Asked if he was confident of the assurances his party received during what he said were "very close contacts" over recent weeks, Mr Kelly said he had to be confident because "that is what I am being told by the Irish Government".
Mr Kelly and Mr Gerry McHugh, also a member of the Northern Assembly, were in Dublin for meetings in Leinster House yesterday afternoon.
A Sinn Fein delegation, led by Mr Caoimhghin O Caolain TD, met senators and TDs to discuss "the outstanding issues" between the Patten proposals and the British government's Policing Bill which is going through the House of Lords.
Mr Kelly said the Patten proposals had been the compromise between the unionist position and the nationalist position. There had been a lot of emphasis recently, he said, on flags and emblems, the symbolic things, which were very important.

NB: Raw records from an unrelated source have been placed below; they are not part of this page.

-- ==== Sys2Proof/Machine/Measure.lean ====
section
/-! DEFINITION. Cell measurement (chapter 10, cell side): conversion plans, the converter, the result buffer, frozen values,
calibration points, the correlators, and the captures of R352. -/

namespace Sys2Proof.Machine

/-! ### Plans (R233 to R235) -/

/-- The built-in boot plan: AIN0 to AIN11 at k × 800 ns, all in class diagnostics (R234). -/
def bootPlan : List Nat := (List.range 12).map (fun k => k + 4 * 32 + 1000 * k * 1024)

/-- AIN of a plan entry. -/
def entryAin (e : Nat) : Nat := bits e 0 4

/-- CLASS of a plan entry. -/
def entryClass (e : Nat) : Nat := bits e 5 3

/-- FIRST and COUNT of plan `pl` (R233). -/
def Chip.planDir (c : Chip) (a pl : Nat) : Nat × Nat :=
  let d := c.rd (Reg.Adc.PLAN_DIR a pl)
  (bits d 0 8, bits d 8 8)

/-- The entries of the plan in force, as a frame start reads them (R233, R234). -/
def Chip.planEntries (c : Chip) (a : Nat) : List Nat :=
  if c.on (Reg.Adc.BOOT_PLAN a) then bootPlan
  else
    let (first, count) := c.planDir a (c.rd (Reg.Adc.PLAN_NOW a))
    (List.range count).map (fun j => mapGet 0 (c.meas1 a).planMem ((first + j) % 256))

/-- The frame start reads the plan in force (R233). -/
def Chip.loadPlan (c : Chip) (a : Nat) : Chip := c.setMeas a { c.meas1 a with loaded := c.planEntries a }

/-- Is channel `n` usable at the cell: VALID, and not waiting for its ROT word (R92, R235)? -/
def Chip.chanUsable (c : Chip) (a n : Nat) : Bool := (c.ct a).valid.getD n false && !(c.ct a).waitRot.getD n false

/-! ### Correlators (R244 to R246) -/

/-- Records of type 1 that wait for their acknowledgement and belong to correlator `k`. -/
def Chip.corrHeld (c : Chip) (a k : Nat) : Bool :=
  (c.cmd a).bulkQ.any (fun r => decide (r.typ = 1) && decide (r.payload.getD 0 0 % 4 = k))

/-- The status byte of correlator `k` (R246). -/
def Chip.corrStatus (c : Chip) (a k : Nat) : Nat :=
  let x := c.corr a k
  x.phase + 8 * bit (c.corrHeld a k) + 16 * bit x.aborted + 32 * bit x.ovr + 64 * (x.windows % 4)

/-- Does the angle of channel `n` pass through 0 in the frame that ends (R245)? -/
def CTimeSt.passesZero (t : CTimeSt) (n periodNs : Nat) : Bool :=
  let x : Int := (t.est.getD n 0 * 65536 + t.estFrac.getD n 0 : Nat)
  let y := x + t.rates.getD n 0 * periodNs
  decide (2 ^ 48 ≤ y) || decide (0 < x ∧ y ≤ 0)

/-- An armed correlator whose reference passes through 0 counts its SETTLE turns from there (R245). -/
def Chip.settleCorr (c : Chip) (a : Nat) (t : CTimeSt) (periodNs : Nat) : Chip :=
  [0, 1, 2, 3].foldl (fun c k =>
    let ch := c.rd (Reg.Corr.REF_CH a k)
    if (c.corr a k).phase = 1 ∧ t.valid.getD ch false = true ∧ t.waitRot.getD ch false = false ∧ t.passesZero ch periodNs = true then
      c.setCorr a k { c.corr a k with phase := 2 } else c) c

/-- The status bytes follow the correlators. -/
def Chip.syncCorr (c : Chip) (a : Nat) : Chip :=
  [0, 1, 2, 3].foldl (fun c k => c.wr (Reg.Corr.CORR_STATUS a k) (c.corrStatus a k)) c

/-- A report has been written: the aborts that the status bytes showed belong to it (R246). -/
def Chip.corrReported (c : Chip) (a : Nat) : Chip :=
  [0, 1, 2, 3].foldl (fun c k =>
    if (c.corr a k).aborted then
      let c1 := c.setCorr a k { c.corr a k with aborted := false }
      c1.wr (Reg.Corr.CORR_STATUS a k) (c1.corrStatus a k)
    else c) c

/-- Correlator `k` is armed, or re-armed (R245). -/
def Chip.armCorr (c : Chip) (a k : Nat) : Chip :=
  let x := c.corr a k
  c.setCorr a k { x with phase := 1, accC := 0, accS := 0, accX := 0, n := 0, ovr := false }

/-- A window of correlator `k` is aborted, with its count; the correlator goes to `phase` (R245).
(notes/assumptions: 36 DEDUCED) -/
def Chip.abortCorr (c : Chip) (a k phase : Nat) : Chip :=
  let x := c.corr a k
  let c1 := if x.phase = 3 then c.inc (Reg.Corr.ABORT_COUNT a k) else c
  c1.setCorr a k { x with phase := phase, aborted := x.aborted || decide (x.phase = 3) }

/-- May correlators run in the cell's state (R244)? -/
def Chip.corrState (c : Chip) (a : Nat) : Bool := decide (4 ≤ c.cellState a ∧ c.cellState a ≤ 6)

However, he said, there a substantial amount of the debate was not to do with unionists but with the British government and "the securocrats within it who are trying to hollow out and take away the innards of the Patten recommendations".
Asked about a second arms inspection being carried out, Mr Kelly said confidence-building measures did not affect a new policing service in the North. The IRA had always kept their word and he was confident they would do so in the future.
Asked if Sinn Fein would recommend joining the police force to the nationalist community if the Patten recommendations were implemented in full, Mr Kelly said Sinn Fein would look at the end product. "Peter Mandelson is saying that what he is producing is Patten, what I am saying is that what he is producing is not Patten."